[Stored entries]

theorem laneEntry_keeps (s : State) (l : Nat) :
    Keeps [.tables, .ops, .host, .flt, .arms, .cells, .lanes, .str, .belay, .reel, .tbus, .tally,
        .freeCtr] [P.FLT_LOST, P.HOST_IRQ_CAUSE, P.LANE_ERR_COUNT, P.LANE_FAIL, P.PER_CHANGE, P.REEL_LOST,
        P.REEL_QUEUE_HIGH, P.REEL_TRIG_TICK, P.STR_TRACE_LOST] s (laneEntry s l) := by
  unfold laneEntry
  extract_lets y0
  clear_value y0
  refine Keeps.ite ?_ ?_
  · exact Keeps.refl _
  · refine Keeps.ite ?_ ?_
    · exact Keeps.step (enterActive_keeps _ _ _) (Keeps.refl _) (by decide)
    · exact Keeps.step (bringupFail_keeps _ _ _ _) (Keeps.refl _) (by decide)

theorem laneMarks_keeps (s : State) :
    Keeps [.tables, .ops, .host, .flt, .arms, .cells, .lanes, .str, .belay, .reel, .tbus, .tally,
        .freeCtr] [P.FLT_LOST, P.HOST_IRQ_CAUSE, P.LANE_ERR_COUNT, P.LANE_FAIL, P.PER_CHANGE, P.REEL_LOST,
        P.REEL_QUEUE_HIGH, P.REEL_TRIG_TICK, P.STR_TRACE_LOST] s (laneMarks s) := by
  unfold laneMarks
  extract_lets y0 y1
  refine Keeps.cut (s := y0) ?_ fun h30 => ?_
  · unfold y0
    refine Keeps.foldl ?_ fun x31 a32 h33 => ?_
    · exact Keeps.refl _
    · exact Keeps.step (loopFrame_keeps _ _) h33 (by decide)
  clear_value y0
  refine Keeps.cut (s := y1) ?_ fun h34 => ?_
  · unfold y1
    refine Keeps.foldl ?_ fun x35 a36 h37 => ?_
    · exact h30
    · refine Keeps.ite ?_ ?_
      · exact Keeps.step (retireLane_keeps _ _) h37 (by decide)
      · exact h37
  clear_value y1
  refine Keeps.foldl ?_ fun x38 a39 h40 => ?_
  · exact h34
  · exact Keeps.step (laneEntry_keeps _ _) h40 (by decide)

theorem periodBoundary_keeps (s : State) :
    Keeps [.params, .staged, .gain, .armedG, .host, .flt, .per, .arms, .cells, .lanes, .str, .belay, .reel, .tbus,
        .tally, .freeCtr] [] s (periodBoundary s) := by
  unfold periodBoundary
  extract_lets y0 y1
  clear_value y1
  refine Keeps.cut (s := y0) ?_ fun h30 => ?_
  · unfold y0
    exact Keeps.step (applyGroup_keeps _ _ _) (Keeps.refl _) (by rfl)
  clear_value y0
  refine Keeps.ite ?_ ?_
  · refine Keeps.step (recompute_keeps _) ?_ (by rfl)
    refine Keeps.step (orP_keeps _ _ _ _) ?_ (by rfl)
    refine Keeps.step (B := [.per]) (bi := []) (s := y0)
        (.upd rfl fun g hg => by cases g <;> first | exact absurd hg (by decide) | rfl) ?_ (by decide)
    exact h30
  · exact Keeps.refl _

theorem epochMark_keeps (s : State) :
    Keeps [.params, .staged, .gain, .armedG, .host, .flt, .per, .arms, .cells, .lanes, .str, .belay, .reel, .tbus,
        .tally, .freeCtr] [] s (epochMark s) := by
  unfold epochMark
  extract_lets y0 y1 y2 y3 y4
  clear_value y0 y1
  refine Keeps.cut (s := y2) ?_ fun h30 => ?_
  · unfold y2
    refine Keeps.step (B := [.per]) (bi := []) (s := s)
        (.upd rfl fun g hg => by cases g <;> first | exact absurd hg (by decide) | rfl) ?_ (by decide)
    exact Keeps.refl _
  clear_value y2
  refine Keeps.cut (s := y3) ?_ fun h31 => ?_
  · unfold y3
    refine Keeps.foldl ?_ fun x32 a33 h34 => ?_
    · exact h30
    · exact Keeps.step (residPublish_keeps _ _) h34 (by rfl)
  clear_value y3
  refine Keeps.cut (s := y4) ?_ fun h35 => ?_
  · unfold y4
    split
    · refine Keeps.ite ?_ ?_
      · exact Keeps.step (periodBoundary_keeps _) h31 (by rfl)
      · exact h31
    · exact h31
  clear_value y4
  refine Keeps.ite ?_ ?_
  · exact Keeps.refl _
  · exact Keeps.step (groupAt_keeps _ _ _) h35 (by rfl)

theorem markWork_keeps (s : State) (per : Nat) (p0 : List Nat) (p1 : List Nat) :
    Keeps [.params, .staged, .gain, .armedG, .tables, .ops, .host, .flt, .per, .capWords, .arms, .cells, .lanes,
        .cleat, .str, .belay, .dup, .reel, .tbus, .loops, .encs, .chop, .meas, .disc, .tally,
        .freeCtr] [] s (markWork s per p0 p1) := by
  unfold markWork
  extract_lets y0 y1 y2 y3 y4 y5 y6 y7 y8 y9 y10 y11 y12 y13 y14
  clear_value y0 y3 y5 y12
  refine Keeps.cut (s := y1) ?_ fun h30 => ?_
  · unfold y1
    exact Keeps.step (applyData_keeps _) (Keeps.refl _) (by rfl)
  clear_value y1
  refine Keeps.cut (s := y2) ?_ fun h31 => ?_
  · unfold y2
    exact Keeps.step (cleatDue_keeps _) (Keeps.step (tasksLate_keeps _) h30 (by rfl)) (by rfl)
  clear_value y2
  refine Keeps.cut (s := y4) ?_ fun h32 => ?_
  · unfold y4
    refine Keeps.step (groupAt_keeps _ _ _) ?_ (by rfl)
    exact Keeps.step (groupAt_keeps _ _ _) (Keeps.step (epochMark_keeps _) h31 (by rfl)) (by rfl)
  clear_value y4
  refine Keeps.cut (s := y6) ?_ fun h33 => ?_
  · unfold y6
    refine Keeps.step (B := [.per]) (bi := []) (s := y4)
        (.upd rfl fun g hg => by cases g <;> first | exact absurd hg (by decide) | rfl) ?_ (by decide)
    exact h32
  clear_value y6
  refine Keeps.cut (s := y7) ?_ fun h34 => ?_
  · unfold y7
    exact Keeps.step (traceEvent_keeps _ _ _ _ _ _ _) h33 (by rfl)
  clear_value y7
  refine Keeps.cut (s := y8) ?_ fun h35 => ?_
  · unfold y8
    exact Keeps.step (laneMarks_keeps _) (Keeps.step (dupMarks_keeps _) h34 (by rfl)) (by rfl)
  clear_value y8
  refine Keeps.cut (s := y9) ?_ fun h36 => ?_
  · unfold y9
    exact Keeps.step (hbCheck_keeps _) h35 (by rfl)
  clear_value y9
  refine Keeps.cut (s := y10) ?_ fun h37 => ?_
  · unfold y10
    exact Keeps.step (planMark_keeps _ _) (Keeps.step (senseMark_keeps _ _ _) h36 (by rfl)) (by rfl)
  clear_value y10
  refine Keeps.cut (s := y11) ?_ fun h38 => ?_
  · unfold y11
    exact Keeps.step (loopMark_keeps _ _) (Keeps.step (reelMark_keeps _) h37 (by rfl)) (by rfl)
  clear_value y11
  refine Keeps.cut (s := y13) ?_ fun h39 => ?_
  · unfold y13
    exact Keeps.step (capCompute_keeps _ _) (Keeps.step (armRefs_keeps _ _) h38 (by rfl)) (by rfl)
  clear_value y13
  refine Keeps.cut (s := y14) ?_ fun h40 => ?_
  · unfold y14
    exact Keeps.step (icmMark_keeps _) (Keeps.step (sendFrames_keeps _ _ _) h39 (by rfl)) (by rfl)
  clear_value y14
  exact Keeps.step (dupSend_keeps _) (Keeps.step (latencyChange_keeps _ _) h40 (by rfl)) (by rfl)

theorem enterRun_keeps (s : State) :
    Keeps [.params, .staged, .gain, .armedG, .tables, .ops, .host, .pwr, .flt, .time, .per, .capWords, .arms,
        .cells, .lanes, .cleat, .str, .belay, .dup, .reel, .tbus, .loops, .encs, .chop, .meas, .disc, .tally,
        .freeCtr] [] s (enterRun s) := by
  unfold enterRun
  extract_lets y0 y1 y2 y3
  refine Keeps.cut (s := y0) ?_ fun h30 => ?_
  · unfold y0
    exact Keeps.step (updPwr_keeps _ _) (Keeps.refl _) (by rfl)
  clear_value y0
  refine Keeps.cut (s := y1) ?_ fun h31 => ?_
  · unfold y1
    exact Keeps.step (periodBoundary_keeps _) (Keeps.step (runReset_keeps _) h30 (by rfl)) (by rfl)
  clear_value y1
  refine Keeps.cut (s := y2) ?_ fun h32 => ?_
  · unfold y2
    exact Keeps.step (decSyncAt_keeps _ _) (Keeps.step (groupAt_keeps _ _ _) h31 (by rfl)) (by rfl)
  clear_value y2
  refine Keeps.cut (s := y3) ?_ fun h33 => ?_
  · unfold y3
    exact Keeps.step (markWork_keeps _ _ _ _) (Keeps.step (dupEnter_keeps _) h32 (by rfl)) (by rfl)
  clear_value y3
  exact Keeps.step (powerNext_keeps _) h33 (by rfl)

theorem nextMark_keeps (s : State) (p0 : List Nat) (p1 : List Nat) :
    Keeps [.tick, .params, .staged, .gain, .armedG, .tables, .ops, .host, .pwr, .flt, .time, .per, .capWords, .arms,
        .cells, .lanes, .cleat, .str, .belay, .dup, .reel, .tbus, .loops, .encs, .chop, .meas, .disc, .tally,
        .freeCtr] [] s (nextMark s p0 p1) := by
  unfold nextMark
  extract_lets y0 y1
  clear_value y0
  refine Keeps.cut (s := y1) ?_ fun h30 => ?_
  · unfold y1
    exact Keeps.step (countMark_keeps _) (Keeps.step (periodEnd_keeps _) (Keeps.refl _) (by rfl)) (by rfl)
  clear_value y1
  refine Keeps.ite ?_ ?_
  · exact Keeps.step (powerNext_keeps _) (Keeps.step (leaveRun_keeps _) h30 (by rfl)) (by rfl)
  · exact Keeps.step (markWork_keeps _ _ _ _) h30 (by rfl)

theorem execPeriodMark_keeps (pulse0 : List Nat) (pulse1 : List Nat) (s : State) :
    OutKeeps [.tick, .params, .staged, .gain, .armedG, .tables, .ops, .host, .pwr, .flt, .time, .per, .capWords,
        .arms, .cells, .lanes, .cleat, .str, .belay, .dup, .reel, .tbus, .loops, .encs, .chop, .meas, .disc, .tally,
        .freeCtr] [] s (execPeriodMark pulse0 pulse1 s) := by
  unfold execPeriodMark
  refine OutKeeps.clocked ?_ ?_
  · exact Keeps.refl _
  · refine OutKeeps.ends reelObserve_keeps (by decide) ?_
    refine Keeps.ite ?_ ?_
    · exact Keeps.step (nextMark_keeps _ _ _) (Keeps.refl _) (by rfl)
    · exact Keeps.refl _

end Sys2Proof.Machine
end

§ **Your task**:
Taking the entries above, write out exactly each line from the one holding "unfold epochMark" to the one holding "refine Keeps.step (B := [.per]) (bi := []) (s := y4)", both included, and stop there.

§ **Output**:
  unfold epochMark
  extract_lets y0 y1 y2 y3 y4
  clear_value y0 y1
  refine Keeps.cut (s := y2) ?_ fun h30 => ?_
  · unfold y2
    refine Keeps.step (B := [.per]) (bi := []) (s := s)
        (.upd rfl fun g hg => by cases g <;> first | exact absurd hg (by decide) | rfl) ?_ (by decide)
    exact Keeps.refl _
  clear_value y2
  refine Keeps.cut (s := y3) ?_ fun h31 => ?_
  · unfold y3
    refine Keeps.foldl ?_ fun x32 a33 h34 => ?_
    · exact h30
    · exact Keeps.step (residPublish_keeps _ _) h34 (by rfl)
  clear_value y3
  refine Keeps.cut (s := y4) ?_ fun h35 => ?_
  · unfold y4
    split
    · refine Keeps.ite ?_ ?_
      · exact Keeps.step (periodBoundary_keeps _) h31 (by rfl)
      · exact h31
    · exact h31
  clear_value y4
  refine Keeps.ite ?_ ?_
  · exact Keeps.refl _
  · exact Keeps.step (groupAt_keeps _ _ _) h35 (by rfl)

theorem markWork_keeps (s : State) (per : Nat) (p0 : List Nat) (p1 : List Nat) :
    Keeps [.params, .staged, .gain, .armedG, .tables, .ops, .host, .flt, .per, .capWords, .arms, .cells, .lanes,
        .cleat, .str, .belay, .dup, .reel, .tbus, .loops, .encs, .chop, .meas, .disc, .tally,
        .freeCtr] [] s (markWork s per p0 p1) := by
  unfold markWork
  extract_lets y0 y1 y2 y3 y4 y5 y6 y7 y8 y9 y10 y11 y12 y13 y14
  clear_value y0 y3 y5 y12
  refine Keeps.cut (s := y1) ?_ fun h30 => ?_
  · unfold y1
    exact Keeps.step (applyData_keeps _) (Keeps.refl _) (by rfl)
  clear_value y1
  refine Keeps.cut (s := y2) ?_ fun h31 => ?_
  · unfold y2
    exact Keeps.step (cleatDue_keeps _) (Keeps.step (tasksLate_keeps _) h30 (by rfl)) (by rfl)
  clear_value y2
  refine Keeps.cut (s := y4) ?_ fun h32 => ?_
  · unfold y4
    refine Keeps.step (groupAt_keeps _ _ _) ?_ (by rfl)
    exact Keeps.step (groupAt_keeps _ _ _) (Keeps.step (epochMark_keeps _) h31 (by rfl)) (by rfl)
  clear_value y4
  refine Keeps.cut (s := y6) ?_ fun h33 => ?_
  · unfold y6
    refine Keeps.step (B := [.per]) (bi := []) (s := y4)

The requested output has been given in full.